### Exercise description
Write out all the data again, exactly.

[[ Supplied data, beginning ]]

/-- R334, R342, R377, R514: WLOAD waits for its image; the end of the load writes rd and f, and a good image's contexts. WSAVE writes its image at ra
with its length in rd; WREST of an image of the working takes its state back, and refuses another image with 0x41. The parts of an image that the
manual leaves open, and the causes 0x41 and 0x47 of WREST, are the model's choice (log entries 30 and 56). -/
def Obligations.ImagesLoadedAndSaved : Prop :=
  (∀ (rd ra rb : Reg) (s : Machine.State), OnForeman s → Holds s [rd, ra, rb] →
    let x := s.thread s.cur.thread
    ∃ t, exec (.wload rd ra rb) s = .next t ∧
      Sleeps x (t.thread s.cur.thread) (.wload (x.reg ra).toNat ((x.reg rb).toNat % 16) rd) ∧
      t.work x.bound = { s.work x.bound with loading := true } ∧ { t with works := s.works, threads := s.threads, age := s.age } = s) ∧
  (∀ (h va mask rd : Nat) (again : Bool) (l : List Byte) (s s1 : Machine.State), s.jobs = [] → let w := s.work h
    (s.thread w.thread).wait = .wload va mask rd → w.loading = true → w.killing = none → w.savedAt = none →
    s.readImage ⟨fun s a => s.touch w.thread a .read, fun s pa => if again then goodAgain w.die h s pa else none⟩ va = .ok l s1 →
    wloadChecks w (imageOf l) mask = .ok [] → s1.work h = w → s1.thread w.thread = s.thread w.thread →
    ∃ t, exec (.loadImage h (.sectors again)) s = .next t ∧ (t.work h).loading = false ∧
      WritesRegF (s.thread w.thread) (t.thread w.thread) rd 0 false ∧
      ∀ i b, i < w.width * w.height → b < 4 → bit mask b = false → (t.claim (w.claimAt i)).block b = (s1.claim (w.claimAt i)).block b) ∧
  (∀ (rd ra : Reg) (b : Nat) (s s0 s2 : Machine.State), OnForeman s → Holds s [rd, ra] →
    let n := s.cur.thread
    let h := (s.thread n).bound
    let va := ((s.thread n).reg ra).toNat
    let s1 := s0.settle h
    let img := s1.saveImage h false
    va % 64 = 0 → s.touchSectors n va (((s.settle h).saveImage h false).length / 32) = .ok b s0 →
    { s1 with shelf := s1.snapshot h false img :: s1.shelf }.writeSectors n (s1.badSectors h img) va img
      (img.length / 32) 0 = .ok s2 →
    ∃ t, exec (.wsave rd ra) s = .next t ∧ OnlyThread s2 t n ∧
      WritesReg { s2.thread n with wait := .none } (t.thread n) rd (BitVec.ofNat 64 img.length) 4) ∧
  (∀ (rd ra : Reg) (l : List Byte) (s s1 : Machine.State), OnForeman s → Holds s [rd, ra] →
    let n := s.cur.thread
    let h := (s.thread n).bound
    let w := s.work h
    s.readSave ⟨fun s a => s.touch n a .read, fun _ _ => none⟩ ((s.thread n).reg ra).toNat = .ok l s1 → s1.works = s.works →
    s1.threads = s.threads →
    let fits := saveImageOk l && le l 3 1 == w.ident.toNat && le l 4 1 == w.width && le l 5 1 == w.height && bit (le l 6 1) 0 == w.islands
    ∃ t, exec (.wrest rd ra) s = .next t ∧
      (fits = false → OnlyThread s1 t n ∧ WritesReg { s.thread n with wait := .none } (t.thread n) rd 0x41 4) ∧
      (fits = true → lacking (le l 8 8) ≠ 0 → OnlyThread s1 t n ∧ WritesReg { s.thread n with wait := .none } (t.thread n) rd 0x47 4) ∧
      (fits = true → lacking (le l 8 8) = 0 →
        s1.hoistsFree w.die ((s1.snapOf h w l).hoists.length - (s1.ownHoists h).length) = true →
        let v := (s1.snapOf h w l).work
        (t.thread n).pc = (s.thread n).pc + 4 ∧ (rd ≠ 0 → (t.thread n).reg rd = BitVec.ofNat 64 l.length) ∧
        (t.work h).state = v.state ∧ (t.work h).active = v.active ∧ (t.work h).next = v.next ∧ (t.work h).phases = v.phases ∧
        (t.work h).budget = v.budget ∧ (t.work h).report = v.report ∧ (t.work h).die = w.die ∧ (t.work h).row = w.row ∧
        (t.work h).col = w.col))

/-! ### Elements: results -/

/-- R75, R147, R148, R151 to R155: a ready integer or logic instruction fires: each lane that is valid in every operand holds, element by element,
the value of the table in the type's width, other lanes are invalid and zero, and the token goes to both consumer slots. -/
def Obligations.ElementIntegerResults : Prop :=
  ∀ (i : Instr) (R : LaneRule) (s : Machine.State), intRule i = some R → s.ready s.cur.elem R.w = true →
    ∃ t r, exec i s = .next t ∧ LaneResult R (operands s s.cur.elem R.w R.reads) r ∧ FiresResult s t s.cur.elem R.w r

/-- R104, R147, R151, R156 to R161, R166: the floating-point and approximation instructions, rounded once; a NaN that no operand brought poisons
the token. -/
def Obligations.ElementFloatResults : Prop :=
  ∀ (i : Instr) (R : LaneRule) (s : Machine.State), floatRule i = some R → s.ready s.cur.elem R.w = true →
    ∃ t r, exec i s = .next t ∧ LaneResult R (operands s s.cur.elem R.w R.reads) r ∧ FiresResult s t s.cur.elem R.w r

/-- R167, R175, R179, R182, R184, R194 to R196: lane selections, moves, filters, masks, predicates and readings of the system. -/
def Obligations.ElementTokenResults : Prop :=
  ∀ (i : Instr) (R : TokenRule) (s : Machine.State), tokenRule i = some R → s.ready s.cur.elem R.w = true →
    ∃ t, exec i s = .next t ∧
      FiresResult s t s.cur.elem R.w { R.value s s.cur.elem with x := R.poison s s.cur.elem || R.exc s s.cur.elem }

/-- R168 to R170: a reduction puts into lane 0 what its operation makes of the valid lanes, element by element, and with no valid lane gives an
empty token; a prefix sum puts into each valid lane the sum of the valid lanes up to it. -/
def Obligations.ElementReductions : Prop :=
  (∀ (i : Instr) (w : EWord) (g : List Nat → Nat × Bool) (s : Machine.State), reduceRule i = some (w, g) → s.ready s.cur.elem w = true →
    let a := s.opA s.cur.elem w
    let n := Ty.width w.ty
    let col := fun k => (lanesBelow a.m 8).map (fun l => elemAt n a l k)
    ∃ t r, exec i s = .next t ∧ FiresResult s t s.cur.elem w r ∧
      (a.m = 0 → r = { VReg.zero with x := a.x }) ∧
      (a.m ≠ 0 → r.m = 1 ∧ (∀ l, 1 ≤ l → r.p.get l = 0) ∧ (∀ k, k < Ty.count w.ty → elemAt n r 0 k = (g (col k)).1 % 2 ^ n) ∧
        r.x = (a.x || (List.range (Ty.count w.ty)).any (fun k => (g (col k)).2)))) ∧
  (∀ (i : Instr) (w : EWord) (g : List Nat → Nat × Bool) (s : Machine.State), prefixRule i = some (w, g) → s.ready s.cur.elem w = true →
    let a := s.opA s.cur.elem w
    let n := Ty.width w.ty
    let col := fun l k => (lanesBelow a.m (l + 1)).map (fun l => elemAt n a l k)
    ∃ t r, exec i s = .next t ∧ FiresResult s t s.cur.elem w r ∧ r.m = a.m ∧ (∀ l, l < 8 → mbit a.m l = false → r.p.get l = 0) ∧
      (∀ l k, l < 8 → mbit a.m l = true → k < Ty.count w.ty → elemAt n r l k = (g (col l k)).1 % 2 ^ n) ∧
      r.x = (a.x || (List.range 8).any (fun l => mbit a.m l && (List.range (Ty.count w.ty)).any (fun k => (g (col l k)).2))))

[[ Supplied data, end ]]

### Response area
/-- R334, R342, R377, R514: WLOAD waits for its image; the end of the load writes rd and f, and a good image's contexts. WSAVE writes its image at ra
with its length in rd; WREST of an image of the working takes its state back, and refuses another image with 0x41. The parts of an image that the
manual leaves open, and the causes 0x41 and 0x47 of WREST, are the model's choice (log entries 30 and 56). -/
def Obligations.ImagesLoadedAndSaved : Prop :=
  (∀ (rd ra rb : Reg) (s : Machine.State), OnForeman s → Holds s [rd, ra, rb] →
    let x := s.thread s.cur.thread
    ∃ t, exec (.wload rd ra rb) s = .next t ∧
      Sleeps x (t.thread s.cur.thread) (.wload (x.reg ra).toNat ((x.reg rb).toNat % 16) rd) ∧
      t.work x.bound = { s.work x.bound with loading := true } ∧ { t with works := s.works, threads := s.threads, age := s.age } = s) ∧
  (∀ (h va mask rd : Nat) (again : Bool) (l : List Byte) (s s1 : Machine.State), s.jobs = [] → let w := s.work h
    (s.thread w.thread).wait = .wload va mask rd → w.loading = true → w.killing = none → w.savedAt = none →
    s.readImage ⟨fun s a => s.touch w.thread a .read, fun s pa => if again then goodAgain w.die h s pa else none⟩ va = .ok l s1 →
    wloadChecks w (imageOf l) mask = .ok [] → s1.work h = w → s1.thread w.thread = s.thread w.thread →
    ∃ t, exec (.loadImage h (.sectors again)) s = .next t ∧ (t.work h).loading = false ∧
      WritesRegF (s.thread w.thread) (t.thread w.thread) rd 0 false ∧
      ∀ i b, i < w.width * w.height → b < 4 → bit mask b = false → (t.claim (w.claimAt i)).block b = (s1.claim (w.claimAt i)).block b) ∧
  (∀ (rd ra : Reg) (b : Nat) (s s0 s2 : Machine.State), OnForeman s → Holds s [rd, ra] →
    let n := s.cur.thread
    let h := (s.thread n).bound
    let va := ((s.thread n).reg ra).toNat
    let s1 := s0.settle h
    let img := s1.saveImage h false
    va % 64 = 0 → s.touchSectors n va (((s.settle h).saveImage h false).length / 32) = .ok b s0 →
    { s1 with shelf := s1.snapshot h false img :: s1.shelf }.writeSectors n (s1.badSectors h img) va img
      (img.length / 32) 0 = .ok s2 →
    ∃ t, exec (.wsave rd ra) s = .next t ∧ OnlyThread s2 t n ∧
      WritesReg { s2.thread n with wait := .none } (t.thread n) rd (BitVec.ofNat 64 img.length) 4) ∧
  (∀ (rd ra : Reg) (l : List Byte) (s s1 : Machine.State), OnForeman s → Holds s [rd, ra] →
    let n := s.cur.thread
    let h := (s.thread n).bound
    let w := s.work h
    s.readSave ⟨fun s a => s.touch n a .read, fun _ _ => none⟩ ((s.thread n).reg ra).toNat = .ok l s1 → s1.works = s.works →
    s1.threads = s.threads →
    let fits := saveImageOk l && le l 3 1 == w.ident.toNat && le l 4 1 == w.width && le l 5 1 == w.height && bit (le l 6 1) 0 == w.islands
    ∃ t, exec (.wrest rd ra) s = .next t ∧
      (fits = false → OnlyThread s1 t n ∧ WritesReg { s.thread n with wait := .none } (t.thread n) rd 0x41 4) ∧
      (fits = true → lacking (le l 8 8) ≠ 0 → OnlyThread s1 t n ∧ WritesReg { s.thread n with wait := .none } (t.thread n) rd 0x47 4) ∧
      (fits = true → lacking (le l 8 8) = 0 →
        s1.hoistsFree w.die ((s1.snapOf h w l).hoists.length - (s1.ownHoists h).length) = true →
        let v := (s1.snapOf h w l).work
        (t.thread n).pc = (s.thread n).pc + 4 ∧ (rd ≠ 0 → (t.thread n).reg rd = BitVec.ofNat 64 l.length) ∧
        (t.work h).state = v.state ∧ (t.work h).active = v.active ∧ (t.work h).next = v.next ∧ (t.work h).phases = v.phases ∧
        (t.work h).budget = v.budget ∧ (t.work h).report = v.report ∧ (t.work h).die = w.die ∧ (t.work h).row = w.row ∧
        (t.work h).col = w.col))

/-! ### Elements: results -/

/-- R75, R147, R148, R151 to R155: a ready integer or logic instruction fires: each lane that is valid in every operand holds, element by element,
the value of the table in the type's width, other lanes are invalid and zero, and the token goes to both consumer slots. -/
def Obligations.ElementIntegerResults : Prop :=
  ∀ (i : Instr) (R : LaneRule) (s : Machine.State), intRule i = some R → s.ready s.cur.elem R.w = true →
    ∃ t r, exec i s = .next t ∧ LaneResult R (operands s s.cur.elem R.w R.reads) r ∧ FiresResult s t s.cur.elem R.w r

/-- R104, R147, R151, R156 to R161, R166: the floating-point and approximation instructions, rounded once; a NaN that no operand brought poisons
the token. -/
def Obligations.ElementFloatResults : Prop :=
  ∀ (i : Instr) (R : LaneRule) (s : Machine.State), floatRule i = some R → s.ready s.cur.elem R.w = true →
    ∃ t r, exec i s = .next t ∧ LaneResult R (operands s s.cur.elem R.w R.reads) r ∧ FiresResult s t s.cur.elem R.w r

/-- R167, R175, R179, R182, R184, R194 to R196: lane selections, moves, filters, masks, predicates and readings of the system. -/
def Obligations.ElementTokenResults : Prop :=
  ∀ (i : Instr) (R : TokenRule) (s : Machine.State), tokenRule i = some R → s.ready s.cur.elem R.w = true →
    ∃ t, exec i s = .next t ∧
      FiresResult s t s.cur.elem R.w { R.value s s.cur.elem with x := R.poison s s.cur.elem || R.exc s s.cur.elem }

/-- R168 to R170: a reduction puts into lane 0 what its operation makes of the valid lanes, element by element, and with no valid lane gives an
empty token; a prefix sum puts into each valid lane the sum of the valid lanes up to it. -/
def Obligations.ElementReductions : Prop :=
  (∀ (i : Instr) (w : EWord) (g : List Nat → Nat × Bool) (s : Machine.State), reduceRule i = some (w, g) → s.ready s.cur.elem w = true →
    let a := s.opA s.cur.elem w
    let n := Ty.width w.ty
    let col := fun k => (lanesBelow a.m 8).map (fun l => elemAt n a l k)
    ∃ t r, exec i s = .next t ∧ FiresResult s t s.cur.elem w r ∧
      (a.m = 0 → r = { VReg.zero with x := a.x }) ∧
      (a.m ≠ 0 → r.m = 1 ∧ (∀ l, 1 ≤ l → r.p.get l = 0) ∧ (∀ k, k < Ty.count w.ty → elemAt n r 0 k = (g (col k)).1 % 2 ^ n) ∧
        r.x = (a.x || (List.range (Ty.count w.ty)).any (fun k => (g (col k)).2)))) ∧
  (∀ (i : Instr) (w : EWord) (g : List Nat → Nat × Bool) (s : Machine.State), prefixRule i = some (w, g) → s.ready s.cur.elem w = true →
    let a := s.opA s.cur.elem w
    let n := Ty.width w.ty
    let col := fun l k => (lanesBelow a.m (l + 1)).map (fun l => elemAt n a l k)
    ∃ t r, exec i s = .next t ∧ FiresResult s t s.cur.elem w r ∧ r.m = a.m ∧ (∀ l, l < 8 → mbit a.m l = false → r.p.get l = 0) ∧
      (∀ l k, l < 8 → mbit a.m l = true → k < Ty.count w.ty → elemAt n r l k = (g (col l k)).1 % 2 ^ n) ∧
      r.x = (a.x || (List.range 8).any (fun l => mbit a.m l && (List.range (Ty.count w.ty)).any (fun k => (g (col l k)).2))))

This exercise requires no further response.